* _Required action_
Please reproduce the entries below exactly, starting at the first line and ending with the line that holds "(execRingPut o m)".

────────────────────────────────────────

-- ==== Sys2Proof/Machine/Wake.lean ====
section
/-! DEFINITION. A power domain is ON again (01_architecture.md R41): what waits for it goes on. -/

namespace Sys2Proof.Machine

/-- A VMP request that waited, by its type and operation. -/
def State.vmpAgain (s : State) (o : VmpFrom) (m : VmpMsg) : State :=
  match m.type.toNat with
  | 3 => s.via (execAuth o m)
  | 4 => s.via (execVmpClose o m)
  | 5 => s.via (execKeepalive o m)
  | 0x10 => s.via (execRegRead o m)
  | 0x11 => s.via (execRegWrite o m)
  | 0x20 => s.via (execSiloWrite o m)
  | 0x21 => s.via (execSiloRead o m)
  | 0x30 => s.via (execRingPut o m)
  | 0x32 => s.via (execRingAck o m)
  | _ => match (m.body.headD 0).toNat with
    | 1 => s.via (execGranarySeal o m)
    | 2 => s.via (execImageWrite o m)
    | 3 => s.via (execWinnowFull o m)
    | 4 => s.via (execSiloZeroise o m)
    | _ => s.via (execKeyProv o m)

/-- A command whose request waited for a domain. -/
def State.askAgain (s : State) (i : Asked) : State :=
  match i with
  | .laserResume who b => s.via (execLaserResume who b)
  | .loopResume who b => s.via (execLoopResume who b)
  | .streamEnable who n v => s.via (execStreamEnable who n v)
  | .streamDisable who n v => s.via (execStreamDisable who n v)
  | .camCtx who n v => s.via (execImgCamCtxWrite who n v)
  | .lnCfg who n v => s.via (execLnCfgWrite who n v)
  | .retrain who n => s.via (execRetrain who n)
  | .unretire who n => s.via (execUnretire who n)
  | .clrRefused who n => s.via (execClrRefused who n)
  | .fabricEnable who v => s.via (execFabricEnableWrite who v)
  | .routed port vc hdr msg => s.via (execRoutedFrame port vc hdr msg)
  | .sessionKill who n => s.via (execSessionKill who n)
  | .netIp who p mask v => s.via (execHostNetIpWrite who p mask v)
  | .optimeLo who => s.via (execGranaryOptimeLoRead who)
  | .copyStart who => s.via (execGranaryCopyStart who)
  | .ltFault who n v => s.via (execLtFaultClear who n v)
  | .commit who o => s.via (execCommit who o)
  | .cmdq who o v => s.via (execDispCmdqWrite who o v)
  | .tcommit who => s.via (execTcommit who)
  | .peerReq node m => s.via (execPeerReqReceive node m)
  | .peerGrant node g r k => s.via (execPeerGrantReceive node g r k)
  | .peerCancel node r => s.via (execPeerCancelReceive node r)
  | .peerRelease node r => s.via (execPeerReleaseReceive node r)
  | .peerRenew node r => s.via (execPeerRenewReceive node r)
  | .peerAck node r => s.via (execPeerRenewAckReceive node r)
  | .peerEnergy node x y d te => s.via (execPeerEnergyReceive node x y d te)
  | .peerGeom node ox oy pitch => s.via (execPeerGeomReceive node ox oy pitch)
  | .eth p frame => s.via (execEthFrameReceive p frame)
  | .write who a v => s.via (execRegisterWrite who a v)
  | .vmp o m => s.vmpAgain o m

/-- Domain d is ON again: what stalls for it goes on, the commands in the order they came (R41). -/
def State.domainUp (s : State) (d : Fin 44) : State :=
  let s := (s.put (F.SYS_PWR_POLICY_STATE d.val) 0).touch d
  let s := if 21 ≤ d.val ∧ d.val < 25 then s.pipeKick (Fin.ofNat 4 (d.val - 21)) else s
  let s := forEach (List.finRange 21) s fun s e => s.retryStall e
  forEach s.waiting { s with waiting := [] } fun s i => s.askAgain i

/-- DOMAIN_WAKE_DONE (R41). -/
def execDomainWakeDone (d : Fin 44) (s : State) : Host.Outcome State Fault Refusal :=
  .next (if s.get (F.SYS_PWR_POLICY_STATE d.val) = 3 then s.domainUp d else s)

end Sys2Proof.Machine
end

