/-- Layers across the fabric (R478-R482): the messages of the holder and of a participant, and what each does. -/
def Obligations.FabricLayersComplete : Prop :=
  ∀ (s : State) (node : Node) (head body : List Octet),
    let x := head ++ body
    let gen := genOf x
    let tB := BitVec.ofNat 64 (octAt x 16 8)
    let code := BitVec.ofNat 8 (octAt x 24 1)
    let result := BitVec.ofNat 8 (octAt x 25 1)
    let on := s.fabOn = true
    let hold := s.holder = true
    let part := s.layerParts.contains node = true
    let a := s.acceptGen node gen
    let ok := s.accepts gen = true
    let b := (a.put F.HOST_LAYER_BEGIN_LO_T_B_LO tB.toNat).put F.HOST_LAYER_BEGIN_HI_T_B_HI (tB.toNat / 2 ^ 32)
    let q := State.scheduleNow { b with layer := { b.layer with follows := true, stateOwed := true } }
    (on → hold → 1 ≤ s.lyState → s.lyState ≤ 4 → part → s.reported node = none → s.tellDue node 100000 = true →
      exec (.layerSchedSend node) s = .next (s.tell node 0x48)) ∧
    (ok → a.idle = true → exec (.layerSchedReceive node head body) s = .next { q.2 with layer := { q.2.layer with schedResult := q.1 } }) ∧
    (s.accepts gen = false → exec (.layerSchedReceive node head body) s = .next (s.stale node) ∧
      exec (.layerGoReceive node head body) s = .next (s.stale node) ∧ exec (.layerIdleReceive node head body) s = .next (s.stale node) ∧
      exec (.layerAbortReceive node head body) s = .next (s.stale node)) ∧
    (on → s.layer.follows = true → s.flag F.FABRIC_STAT_HOLDER_VALID = true →
      s.layer.stateOwed = true ∨ s.after s.layer.stateSent 1000000 = true →
      let u := s.flManage (Fin.ofNat 64 (s.get F.FABRIC_STAT_HOLDER)) 0x49 s.keyGen 32
        (octets s.tB 8 ++ octets s.lyState 1 ++ octets s.layer.schedResult 1)
      exec .layerStateSend s = .next { u with layer := { u.layer with stateOwed := false, stateSent := some u.now, follows := !u.idle } }) ∧
    (on → hold → s.layer.removed.contains node = true → tB.toNat = s.tB →
      ∀ w rest, octets w.toNat 8 ++ rest = body → exec (.layerStateReceive node head w rest) s = .next (s.tell node 0x4C)) ∧
    (on → hold → s.layer.removed.contains node = false →
      let u := { s with layer := { s.layer with reports := s.layer.reports.filter (fun (r : Node × LayerReport) => decide (r.1 ≠ node)) ++
        [(node, (⟨tB.toNat, code.toNat, result.toNat, s.now⟩ : LayerReport))] } }
      let ends := tB.toNat = u.tB ∧ u.layerParts.contains node = true ∧ (result ≠ 0 ∨ code.toNat = lyABORTING) ∧ u.canAbort = true
      ∀ w rest, octets w.toNat 8 ++ rest = body → exec (.layerStateReceive node head w rest) s = .next (if ends then u.doAbort else u.barrierDone)) ∧
    (on → hold → s.canAbort = true → s.reached ((s.tB : Int) - 1000000) = true → (∃ n ∈ s.layerParts, s.reported n = none) →
      exec .layerReportDeadline s = .next s.doAbort) ∧
    (on → hold → part → s.tellDue node 1000000 = true →
      (s.layer.give = some .go → s.reported node ≠ some lyRECOAT → s.reported node ≠ some lyIDLE →
        exec (.layerGoSend node) s = .next (s.tell node 0x4A)) ∧
      (s.layer.give = some .idle → s.reported node ≠ some lyIDLE → exec (.layerGoSend node) s = .next (s.tell node 0x4B)) ∧
      (s.layer.give = some .abort → s.reported node ≠ some lyIDLE → exec (.layerGoSend node) s = .next (s.tell node 0x4C))) ∧
    (ok → exec (.layerGoReceive node head body) s =
      .next (if a.layer.follows && decide (a.lyState = lyLOCALEND ∧ tB.toNat = a.tB) then a.enterRecoat else a)) ∧
    (ok → exec (.layerIdleReceive node head body) s =
      .next (if a.layer.follows && decide (a.lyState = lyRECOAT ∧ tB.toNat = a.tB) then a.enterLy lyIDLE else a)) ∧
    (ok → exec (.layerAbortReceive node head body) s = .next (if tB.toNat = a.tB ∧ a.canAbort = true then a.doAbort else a)) ∧
    (let last := match s.reportOf node with
      | some r => max r.at_ s.layer.since
      | none => s.layer.since
     on → hold → part → 1 ≤ s.lyState → s.lyState ≤ 5 → s.past (last + 10000000) = true →
      exec (.participantRemoval node) s =
        .next (State.barrierDone (State.raise { s with layer := { s.layer with removed := s.layer.removed ++ [node] } } 110 node.val)))
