/-! ## modArb -/

@[simp] theorem State.modArb_pending (b : Sys2Proof.Beam) (f : ArbBeam → ArbBeam) : (s.modArb b f).pending = s.pending := rfl
@[simp] theorem State.modArb_waiting (b : Sys2Proof.Beam) (f : ArbBeam → ArbBeam) : (s.modArb b f).waiting = s.waiting := rfl
@[simp] theorem State.modArb_regs (b : Sys2Proof.Beam) (f : ArbBeam → ArbBeam) : (s.modArb b f).regs = s.regs := rfl
@[simp] theorem State.modArb_silo (b : Sys2Proof.Beam) (f : ArbBeam → ArbBeam) : (s.modArb b f).silo = s.silo := rfl
@[simp] theorem State.modArb_time (b : Sys2Proof.Beam) (f : ArbBeam → ArbBeam) : (s.modArb b f).time = s.time := rfl
@[simp] theorem State.modArb_cells (b : Sys2Proof.Beam) (f : ArbBeam → ArbBeam) : (s.modArb b f).cells = s.cells := rfl
@[simp] theorem State.modArb_transit (b : Sys2Proof.Beam) (f : ArbBeam → ArbBeam) : (s.modArb b f).transit = s.transit := rfl
@[simp] theorem State.modArb_power (b : Sys2Proof.Beam) (f : ArbBeam → ArbBeam) : (s.modArb b f).power = s.power := rfl
@[simp] theorem State.modArb_bed (b : Sys2Proof.Beam) (f : ArbBeam → ArbBeam) : (s.modArb b f).bed = s.bed := rfl
@[simp] theorem State.modArb_layer (b : Sys2Proof.Beam) (f : ArbBeam → ArbBeam) : (s.modArb b f).layer = s.layer := rfl
@[simp] theorem State.modArb_eng (b : Sys2Proof.Beam) (f : ArbBeam → ArbBeam) : (s.modArb b f).eng = s.eng := rfl
@[simp] theorem State.modArb_beam (b : Sys2Proof.Beam) (f : ArbBeam → ArbBeam) : (s.modArb b f).beam = s.beam := rfl
@[simp] theorem State.modArb_loops (b : Sys2Proof.Beam) (f : ArbBeam → ArbBeam) : (s.modArb b f).loops = s.loops := rfl
@[simp] theorem State.modArb_loopDev (b : Sys2Proof.Beam) (f : ArbBeam → ArbBeam) : (s.modArb b f).loopDev = s.loopDev := rfl
@[simp] theorem State.modArb_lanes (b : Sys2Proof.Beam) (f : ArbBeam → ArbBeam) : (s.modArb b f).lanes = s.lanes := rfl
@[simp] theorem State.modArb_eye (b : Sys2Proof.Beam) (f : ArbBeam → ArbBeam) : (s.modArb b f).eye = s.eye := rfl
@[simp] theorem State.modArb_streams (b : Sys2Proof.Beam) (f : ArbBeam → ArbBeam) : (s.modArb b f).streams = s.streams := rfl
@[simp] theorem State.modArb_pipes (b : Sys2Proof.Beam) (f : ArbBeam → ArbBeam) : (s.modArb b f).pipes = s.pipes := rfl
@[simp] theorem State.modArb_fabric (b : Sys2Proof.Beam) (f : ArbBeam → ArbBeam) : (s.modArb b f).fabric = s.fabric := rfl
@[simp] theorem State.modArb_axes (b : Sys2Proof.Beam) (f : ArbBeam → ArbBeam) : (s.modArb b f).axes = s.axes := rfl
@[simp] theorem State.modArb_enc (b : Sys2Proof.Beam) (f : ArbBeam → ArbBeam) : (s.modArb b f).enc = s.enc := rfl
@[simp] theorem State.modArb_host (b : Sys2Proof.Beam) (f : ArbBeam → ArbBeam) : (s.modArb b f).host = s.host := rfl
@[simp] theorem State.modArb_gran (b : Sys2Proof.Beam) (f : ArbBeam → ArbBeam) : (s.modArb b f).gran = s.gran := rfl
@[simp] theorem State.modArb_hk (b : Sys2Proof.Beam) (f : ArbBeam → ArbBeam) : (s.modArb b f).hk = s.hk := rfl
@[simp] theorem State.modArb_disp (b : Sys2Proof.Beam) (f : ArbBeam → ArbBeam) : (s.modArb b f).disp = s.disp := rfl
@[simp] theorem State.modArb_xk (b : Sys2Proof.Beam) (f : ArbBeam → ArbBeam) : (s.modArb b f).xk = s.xk := rfl
@[simp] theorem State.modArb_boot (b : Sys2Proof.Beam) (f : ArbBeam → ArbBeam) : (s.modArb b f).boot = s.boot := rfl
@[simp] theorem State.modArb_flash (b : Sys2Proof.Beam) (f : ArbBeam → ArbBeam) : (s.modArb b f).flash = s.flash := rfl
@[simp] theorem State.modArb_pins (b : Sys2Proof.Beam) (f : ArbBeam → ArbBeam) : (s.modArb b f).pins = s.pins := rfl
@[simp] theorem State.modArb_holds (b : Sys2Proof.Beam) (f : ArbBeam → ArbBeam) : (s.modArb b f).holds = s.holds := rfl
@[simp] theorem State.modArb_fired (b : Sys2Proof.Beam) (f : ArbBeam → ArbBeam) : (s.modArb b f).fired = s.fired := rfl
@[simp] theorem State.modArb_out (b : Sys2Proof.Beam) (f : ArbBeam → ArbBeam) : (s.modArb b f).out = s.out := rfl
@[simp] theorem State.modArb_free (b : Sys2Proof.Beam) (f : ArbBeam → ArbBeam) : (s.modArb b f).free = s.free := rfl
@[simp] theorem State.modArb_reg (b : Sys2Proof.Beam) (f : ArbBeam → ArbBeam) (k : Nat) : (s.modArb b f).reg k = s.reg k := rfl
@[simp] theorem State.modArb_get (b : Sys2Proof.Beam) (f : ArbBeam → ArbBeam) (k : Fld) : (s.modArb b f).get k = s.get k := rfl
@[simp] theorem State.modArb_flag (b : Sys2Proof.Beam) (f : ArbBeam → ArbBeam) (k : Fld) : (s.modArb b f).flag k = s.flag k := rfl
@[simp] theorem State.modArb_now (b : Sys2Proof.Beam) (f : ArbBeam → ArbBeam) : (s.modArb b f).now = s.now := rfl

/-! ## modDom -/

@[simp] theorem State.modDom_pending (d : Dom) (f : DomSt → DomSt) : (s.modDom d f).pending = s.pending := rfl
@[simp] theorem State.modDom_waiting (d : Dom) (f : DomSt → DomSt) : (s.modDom d f).waiting = s.waiting := rfl
@[simp] theorem State.modDom_regs (d : Dom) (f : DomSt → DomSt) : (s.modDom d f).regs = s.regs := rfl
@[simp] theorem State.modDom_silo (d : Dom) (f : DomSt → DomSt) : (s.modDom d f).silo = s.silo := rfl
@[simp] theorem State.modDom_cells (d : Dom) (f : DomSt → DomSt) : (s.modDom d f).cells = s.cells := rfl
@[simp] theorem State.modDom_transit (d : Dom) (f : DomSt → DomSt) : (s.modDom d f).transit = s.transit := rfl
@[simp] theorem State.modDom_power (d : Dom) (f : DomSt → DomSt) : (s.modDom d f).power = s.power := rfl
@[simp] theorem State.modDom_bed (d : Dom) (f : DomSt → DomSt) : (s.modDom d f).bed = s.bed := rfl
@[simp] theorem State.modDom_layer (d : Dom) (f : DomSt → DomSt) : (s.modDom d f).layer = s.layer := rfl
@[simp] theorem State.modDom_eng (d : Dom) (f : DomSt → DomSt) : (s.modDom d f).eng = s.eng := rfl
@[simp] theorem State.modDom_beam (d : Dom) (f : DomSt → DomSt) : (s.modDom d f).beam = s.beam := rfl
@[simp] theorem State.modDom_arb (d : Dom) (f : DomSt → DomSt) : (s.modDom d f).arb = s.arb := rfl
@[simp] theorem State.modDom_loops (d : Dom) (f : DomSt → DomSt) : (s.modDom d f).loops = s.loops := rfl
@[simp] theorem State.modDom_loopDev (d : Dom) (f : DomSt → DomSt) : (s.modDom d f).loopDev = s.loopDev := rfl
@[simp] theorem State.modDom_lanes (d : Dom) (f : DomSt → DomSt) : (s.modDom d f).lanes = s.lanes := rfl
@[simp] theorem State.modDom_eye (d : Dom) (f : DomSt → DomSt) : (s.modDom d f).eye = s.eye := rfl
@[simp] theorem State.modDom_streams (d : Dom) (f : DomSt → DomSt) : (s.modDom d f).streams = s.streams := rfl
@[simp] theorem State.modDom_pipes (d : Dom) (f : DomSt → DomSt) : (s.modDom d f).pipes = s.pipes := rfl
@[simp] theorem State.modDom_fabric (d : Dom) (f : DomSt → DomSt) : (s.modDom d f).fabric = s.fabric := rfl
@[simp] theorem State.modDom_axes (d : Dom) (f : DomSt → DomSt) : (s.modDom d f).axes = s.axes := rfl
@[simp] theorem State.modDom_enc (d : Dom) (f : DomSt → DomSt) : (s.modDom d f).enc = s.enc := rfl
@[simp] theorem State.modDom_host (d : Dom) (f : DomSt → DomSt) : (s.modDom d f).host = s.host := rfl
@[simp] theorem State.modDom_gran (d : Dom) (f : DomSt → DomSt) : (s.modDom d f).gran = s.gran := rfl
@[simp] theorem State.modDom_hk (d : Dom) (f : DomSt → DomSt) : (s.modDom d f).hk = s.hk := rfl
@[simp] theorem State.modDom_disp (d : Dom) (f : DomSt → DomSt) : (s.modDom d f).disp = s.disp := rfl
@[simp] theorem State.modDom_xk (d : Dom) (f : DomSt → DomSt) : (s.modDom d f).xk = s.xk := rfl
@[simp] theorem State.modDom_boot (d : Dom) (f : DomSt → DomSt) : (s.modDom d f).boot = s.boot := rfl
@[simp] theorem State.modDom_flash (d : Dom) (f : DomSt → DomSt) : (s.modDom d f).flash = s.flash := rfl
@[simp] theorem State.modDom_pins (d : Dom) (f : DomSt → DomSt) : (s.modDom d f).pins = s.pins := rfl
@[simp] theorem State.modDom_holds (d : Dom) (f : DomSt → DomSt) : (s.modDom d f).holds = s.holds := rfl
@[simp] theorem State.modDom_fired (d : Dom) (f : DomSt → DomSt) : (s.modDom d f).fired = s.fired := rfl
@[simp] theorem State.modDom_out (d : Dom) (f : DomSt → DomSt) : (s.modDom d f).out = s.out := rfl
@[simp] theorem State.modDom_free (d : Dom) (f : DomSt → DomSt) : (s.modDom d f).free = s.free := rfl
@[simp] theorem State.modDom_reg (d : Dom) (f : DomSt → DomSt) (k : Nat) : (s.modDom d f).reg k = s.reg k := rfl
@[simp] theorem State.modDom_get (d : Dom) (f : DomSt → DomSt) (k : Fld) : (s.modDom d f).get k = s.get k := rfl
@[simp] theorem State.modDom_flag (d : Dom) (f : DomSt → DomSt) (k : Fld) : (s.modDom d f).flag k = s.flag k := rfl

────────────────────────────────────────

* _Answer space_
-- ==== Sys2Proof/Machine/Wake.lean ====
section
/-! DEFINITION. A power domain is ON again (01_architecture.md R41): what waits for it goes on. -/

namespace Sys2Proof.Machine

/-- A VMP request that waited, by its type and operation. -/
def State.vmpAgain (s : State) (o : VmpFrom) (m : VmpMsg) : State :=
  match m.type.toNat with
  | 3 => s.via (execAuth o m)
  | 4 => s.via (execVmpClose o m)
  | 5 => s.via (execKeepalive o m)
  | 0x10 => s.via (execRegRead o m)
  | 0x11 => s.via (execRegWrite o m)
  | 0x20 => s.via (execSiloWrite o m)
  | 0x21 => s.via (execSiloRead o m)
  | 0x30 => s.via (execRingPut o m)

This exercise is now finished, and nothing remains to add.